Я отдала этому мерзавцу одно из своих колец. Не могла не заметить, что после нашего разговора большинство заключенных женщин прониклось ко мне сочувствием.

– Ты, оказывается, знаешь Раймонда, – сказала мне соседка. – Откуда?

– Он бывал у меня в доме. Вилла «Легкое дыхание» между Булонским лесом и Сен-Клу, слышали?

Она отодвинулась от меня, посмотрела пристально.

– О-о, так ты и есть хозяйка «Легкого дыхания»? Слышала. И о тебе тоже. Ты давала приют тем, кому некуда было больше бежать. Ты лечила раненых.

– Я?

Действительно, я помогла Франсуа. Еще был тот человек с внешностью буржуа, плотненький, в хорошем костюме. Франсуа привез его в клинику. У него голова была поцарапана пулей, я сделала ему перевязку, и он ушел.

– У тебя издавался листок «Оборона Франции», – закончила соседка. – А меня зовут Ивонна Одон. Ты не слышала обо мне?

Я покачала головой.

– Франсуа… он почти ничего не рассказывал мне. Он не хотел, чтобы я участвовала в борьбе. Он хотел уберечь меня.

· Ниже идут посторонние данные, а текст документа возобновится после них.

-- ==== Sys2Proof/Machine/Core.lean ====
section
/-! DEFINITION. The machine, as the host names it. -/

def Sys2Proof.core : Host.Core :=
  { State := Sys2Proof.Machine.State,
    Fault := Sys2Proof.Machine.Fault,
    Refusal := Sys2Proof.Machine.Refusal,
    step := Sys2Proof.Machine.step,
    reset := Sys2Proof.Machine.State.reset }
end

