/-- R53: the word is the two bytes at `pc`, high byte first, whatever the parity of `pc`; at `pc` = 0xFFF there is no word, the
step raises OutOfBounds, and FAULT_WORD is not valid. What the fault latches and leaves is R174, R178 and R179 (the spec's
decision D8; log 7); when FAULT_WORD counts as valid is the model's definition of R28's words (log 8). -/
def Obligations.FetchIsBigEndian : Prop :=
  ∀ s : State,
    (s.pc ≠ 0xFFF → ∃ w, s.fetch = some w ∧
      w.toNat = (s.byte s.pc.toNat).toNat * 256 + (s.byte (s.pc.toNat + 1)).toNat) ∧
    (s.pc = 0xFFF → s.fetch = none ∧ (s.halted = false → ∃ t, step s = .next t ∧ t.fault = .outOfBounds ∧
      t.faultPc = 0xFFF ∧ t.faultWordValid = false ∧ t.pc = s.pc ∧ KeepsRegs [] s t ∧ t.i = s.i ∧ KeepsStack s t ∧
      KeepsMemory s t ∧ t.params = s.params ∧ t.env = s.betweenSteps.env))

/-- R171: an invalid word at `pc` raises DecodeError with `pc` and the word; no register, no memory byte and no port is touched
and `pc` still points at the word. -/
def Obligations.DecodeErrorIsLatched : Prop :=
  ∀ (s : State) (w : Word), s.halted = false → s.fetch = some w → (∀ i, decode w ≠ .ok i) →
    ∃ t, step s = .next t ∧ RaisedFrom .decodeError w s.betweenSteps t

/-- R208, R180 (the spec's decision D8; the outcome's form is the model's, log 7): a halted core answers with the report it
has, and a core that is not halted always has a next state. -/
def Obligations.StepStopsExactlyWhenHalted : Prop :=
  ∀ s : State, (s.halted = true → step s = .fault (.halted ⟨s.fault, s.faultPc, s.faultWord⟩)) ∧
    (s.halted = false → ∃ t, step s = .next t)

/-! ### Control transfer -/

/-- R100, R172: RET sets `pc` to the newest stack entry; on an empty stack it raises StackUnderflow and changes nothing. -/
def Obligations.ReturnPopsOrUnderflows : Prop :=
  (∀ w : Word, w &&& 0xFFFF#16 = 0x00EE#16 → decode w = .ok .op00EE) ∧
  ∀ s : State,
    (∀ k : Fin 16, s.sp.val = k.val + 1 → ∃ t, exec .op00EE s = .next t ∧ t.pc = s.stack[k] ∧ t.sp.val = k.val ∧
      t.stack = s.stack ∧ KeepsRegs [] s t ∧ t.i = s.i ∧ KeepsMemory s t ∧ KeepsLatch s t ∧ t.params = s.params ∧
      KeepsEnv s t) ∧
    (s.sp.val = 0 → ∃ t, exec .op00EE s = .next t ∧ RaisedFrom .stackUnderflow 0x00EE s t)

/-- R101: JP NNN sets `pc` to NNN, from anywhere, and changes nothing else. -/
def Obligations.JumpSetsPc : Prop :=
  (∀ w : Word, w &&& 0xF000#16 = 0x1000#16 → decode w = .ok (.op1NNN (fieldNNN w))) ∧
  ∀ (nnn : Addr) (s : State), ∃ t, exec (.op1NNN nnn) s = .next t ∧ t.pc = nnn ∧ KeepsRest [] s t

/-- R102, R173: CALL pushes `pc + 2` and jumps; on a full stack StackOverflow, and before that OutOfBounds when the return
address is no address (the spec's decisions D3, D10). -/
def Obligations.CallPushesOrFaults : Prop :=
  ∀ (nnn : Addr) (s : State),
    (s.pc.toNat + 2 < Config.memSize → ∀ k : Fin 16, s.sp.val = k.val → ∃ t, exec (.op2NNN nnn) s = .next t ∧
      t.pc = nnn ∧ t.sp.val = k.val + 1 ∧ t.stack[k].toNat = s.pc.toNat + 2 ∧
      (∀ j : Fin 16, j ≠ k → t.stack[j] = s.stack[j]) ∧ KeepsRegs [] s t ∧ t.i = s.i ∧ KeepsMemory s t ∧
      KeepsLatch s t ∧ t.params = s.params ∧ KeepsEnv s t) ∧
    (s.pc.toNat + 2 < Config.memSize → s.sp.val = 16 → ∃ t, exec (.op2NNN nnn) s = .next t ∧
      RaisedFrom .stackOverflow (encode (.op2NNN nnn)) s t) ∧
    (Config.memSize ≤ s.pc.toNat + 2 → ∃ t, exec (.op2NNN nnn) s = .next t ∧
      RaisedFrom .outOfBounds (encode (.op2NNN nnn)) s t)

/-- R103: JP V0, NNN jumps to the exact sum; above 0xFFF it raises OutOfBounds (the spec's decision D3). -/
def Obligations.IndexedJumpAddsV0 : Prop :=
  ∀ (nnn : Addr) (s : State),
    (nnn.toNat + (s.readV 0).toNat < Config.memSize → ∃ t, exec (.opBNNN nnn) s = .next t ∧
      t.pc.toNat = nnn.toNat + (s.readV 0).toNat ∧ KeepsRest [] s t) ∧
    (Config.memSize ≤ nnn.toNat + (s.readV 0).toNat → ∃ t, exec (.opBNNN nnn) s = .next t ∧
      RaisedFrom .outOfBounds (encode (.opBNNN nnn)) s t)

/-! ### Skips -/

/-- R110, R111, R114: SE and SNE with an immediate move `pc` by 4 or 2 and change nothing else; beyond 0xFFF they raise
OutOfBounds (the spec's decision D3). -/
def Obligations.SkipOnImmediate : Prop :=
  ∀ (x : Nibble) (nn : Byte) (s : State),
    (s.pc.toNat + (if s.readV x = nn then 4 else 2) < Config.memSize → ∃ t, exec (.op3XNN x nn) s = .next t ∧
      t.pc.toNat = s.pc.toNat + (if s.readV x = nn then 4 else 2) ∧ KeepsRest [] s t) ∧
    (Config.memSize ≤ s.pc.toNat + (if s.readV x = nn then 4 else 2) → ∃ t, exec (.op3XNN x nn) s = .next t ∧
      RaisedFrom .outOfBounds (encode (.op3XNN x nn)) s t) ∧
    (s.pc.toNat + (if s.readV x = nn then 2 else 4) < Config.memSize → ∃ t, exec (.op4XNN x nn) s = .next t ∧
      t.pc.toNat = s.pc.toNat + (if s.readV x = nn then 2 else 4) ∧ KeepsRest [] s t) ∧
    (Config.memSize ≤ s.pc.toNat + (if s.readV x = nn then 2 else 4) → ∃ t, exec (.op4XNN x nn) s = .next t ∧
      RaisedFrom .outOfBounds (encode (.op4XNN x nn)) s t)
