theorem loadBlock_advance (h : SameObservable s s') (w : Word) (n k : Nat) :
    SameObservable ((s.loadBlock w n k).andThen (State.advance w)) ((s'.loadBlock w n k).andThen (State.advance w)) := by
  induction n generalizing k s s' with
  | zero => exact h.advance w
  | succ n ih =>
    have hread : s'.memRead (s'.dataAddr k) = s.memRead (s.dataAddr k) := by
      obtain ⟨stack, a, w', rfl⟩ := h.exists_rest
      rfl
    rw [State.loadBlock, State.loadBlock, hread]
    cases s.memRead (s.dataAddr k) with
    | some b => exact ih (h.writeV _ b) (k + 1)
    | none => exact h.raise _ w

/-! ### The call stack -/

/-- A pop takes an entry below SP, the same one in both states (R26). -/
theorem pop (h : SameObservable s s') :
    (s.pop = none ∧ s'.pop = none) ∨ ∃ t u u', s.pop = some (t, u) ∧ s'.pop = some (t, u') ∧ SameObservable u u' := by
  obtain ⟨stack, a, w, rfl⟩ := h.exists_rest
  obtain ⟨hstack, hlatch⟩ := withRest_iff.mp h
  by_cases h0 : s.sp.val = 0
  · exact .inl ⟨if_pos h0, if_pos h0⟩
  · have hlt := s.sp.isLt
    have htop : stack[s.sp.val - 1] = s.stack[s.sp.val - 1] := hstack ⟨s.sp.val - 1, by omega⟩ (by grind)
    refine .inr ⟨s.stack[s.sp.val - 1], _, { s.withRest stack a w with sp := ⟨s.sp.val - 1, by omega⟩ }, if_neg h0, ?_, ?_⟩
    · rw [← htop]
      exact if_neg h0
    · exact withRest_iff.mpr ⟨fun k hk => hstack k (by grind), hlatch⟩

/-- A push writes the entry at SP, which is then in use and the same in both states (R26). -/
theorem push (h : SameObservable s s') (v : Addr) :
    (s.push v = none ∧ s'.push v = none) ∨ ∃ u u', s.push v = some u ∧ s'.push v = some u' ∧ SameObservable u u' := by
  obtain ⟨stack, a, w, rfl⟩ := h.exists_rest
  obtain ⟨hstack, hlatch⟩ := withRest_iff.mp h
  by_cases hroom : s.sp.val < 16
  · refine .inr ⟨_, _, dif_pos hroom, dif_pos hroom, withRest_iff.mpr ⟨fun k hk => ?_, hlatch⟩⟩
    by_cases htop : k.val = s.sp.val
    · simp [State.withRest, htop]
    · have hbelow : k.val < s.sp.val := by grind
      simpa [State.withRest, Vector.getElem_set, Ne.symm htop] using hstack k hbelow
  · exact .inl ⟨dif_neg hroom, dif_neg hroom⟩

end SameObservable

/-- Two states that show the same still do after an instruction: it reads both alike, so that it does the same operations to
both. -/
theorem exec_sameObservable (i : Instr) {s s' : State} (h : SameObservable s s') :
    ∃ t t', exec i s = .next t ∧ exec i s' = .next t' ∧ SameObservable t t' := by
  obtain ⟨stack, a, w, rfl⟩ := h.exists_rest
  cases i <;> refine ⟨_, _, rfl, rfl, ?_⟩
  case op00EE =>
    rcases h.pop with ⟨hp, hp'⟩ | ⟨t, u, u', hp, hp', hu⟩ <;> rw [hp, hp']
    · exact h.raise ..
    · exact hu.jumpTo t
  case op2NNN nnn =>
    by_cases hret : s.pc.toNat + 2 < Config.memSize <;> simp only [State.withRest_pc, hret, if_true, if_false]
    · rcases h.push (BitVec.ofNat 12 (s.pc.toNat + 2)) with ⟨hp, hp'⟩ | ⟨u, u', hp, hp', hu⟩ <;> rw [hp, hp']
      · exact h.raise ..
      · exact hu.jumpTo nnn
    · exact h.raise ..
  case opDXYN x y n =>
    rw [State.withRest_dataAddr, State.withRest_memReadN]
    cases s.memReadN (s.dataAddr 0) n.toNat with
    | none => exact h.raise ..
    | some bytes =>
      obtain ⟨hc, hnext⟩ := h.drawSprite (s.readV x) (s.readV y) bytes
      simp only [State.withRest_readV, hc]
      exact (hnext.writeV ..).advance ..
  case opFX1E x =>
    rw [State.withRest_dataAddr, State.withRest_readV]
    by_cases hsum : s.dataAddr (s.readV x).toNat < Config.memSize <;> simp only [hsum, if_true, if_false]
    · exact (h.setI _).advance _
    · exact h.raise ..
  case opCXNN x nn =>
    obtain ⟨hb, hnext⟩ := h.rngNext
    rw [hb]
    exact (hnext.writeV ..).advance _
  case opEX9E x | opEXA1 x =>
    obtain ⟨hp, hnext⟩ := h.isPressed (s.readV x)
    rw [State.withRest_readV, hp]
    exact hnext.skipIf ..
  case opFX33 | opFX55 => exact h.storeBytes_advance ..
  case opFX65 => exact h.loadBlock_advance ..
  case op1NNN => exact h.jumpTo _
  case opBNNN => exact h.setPc ..
  case op3XNN | op4XNN | op5XY0 | op9XY0 => exact h.skipIf ..
  case op6XNN | op7XNN | op8XY0 | op8XY1 | op8XY2 | op8XY3 => exact (h.writeV ..).advance _
  case op8XY4 | op8XY5 | op8XY6 | op8XY7 | op8XYE => exact ((h.writeV ..).writeV ..).advance _
  case opANNN | opFX29 => exact (h.setI _).advance _
  case op00E0 => exact (h.emit _).advance _
  case opFX07 => exact ((h.emit _).writeV ..).advance _
  case opFX15 => exact (h.setDelay _).advance _
  case opFX18 => exact (h.setSound _).advance _

/-- The same for what a core that is not halted does: it fetches the same word, or none. -/
theorem runOne_sameObservable {s s' : State} (h : SameObservable s s') :
    ∃ t t', runOne s = .next t ∧ runOne s' = .next t' ∧ SameObservable t t' := by
  have hfetch : s'.fetch = s.fetch := by
    obtain ⟨stack, a, w, rfl⟩ := h.exists_rest
    rfl
  cases hf : s.fetch with
  | none => exact ⟨_, _, runOne_of_no_fetch hf, runOne_of_no_fetch (hfetch.trans hf), h.raiseFetch⟩
  | some w =>
    cases hd : decode w with
    | error => exact ⟨_, _, runOne_of_invalid hf hd, runOne_of_invalid (hfetch.trans hf) hd, h.raise ..⟩
    | ok i =>
      rw [runOne_of_valid hf hd, runOne_of_valid (hfetch.trans hf) hd]
      exact exec_sameObservable i h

– И не очень-то преуспел, верно? – горько усмехнулась Ивонна. – Вы попались, так? Я услышала о провале вашей группы раньше, чем вас привезли. Кто-то предал вас. Катрина Боннер, ты знаешь предателя?

Ее глаза жгли меня. Приветливый тон сменился на змеиное шипение.

– Ты приезжаешь сюда… Такая дамочка, куколка, в мехах, с бриллиантовыми кольцами. Тебя сажают в камеру, но не водят на допросы, не пытают… Так может, ты и есть предатель, и тебя подсадили к нам, чтобы ты втерлась в доверие? Передай этим мерзавцам – я ничего не скажу, ничего!

И она зарыдала, упав лицом на грязный соломенный тюфяк. К нам подошла еще одна женщина, постарше, и, обняв мою собеседницу за плечи, увела ее в другой конец камеры. Я увидела, что Ивонна шла с трудом. Потом пожилая дама вернулась ко мне.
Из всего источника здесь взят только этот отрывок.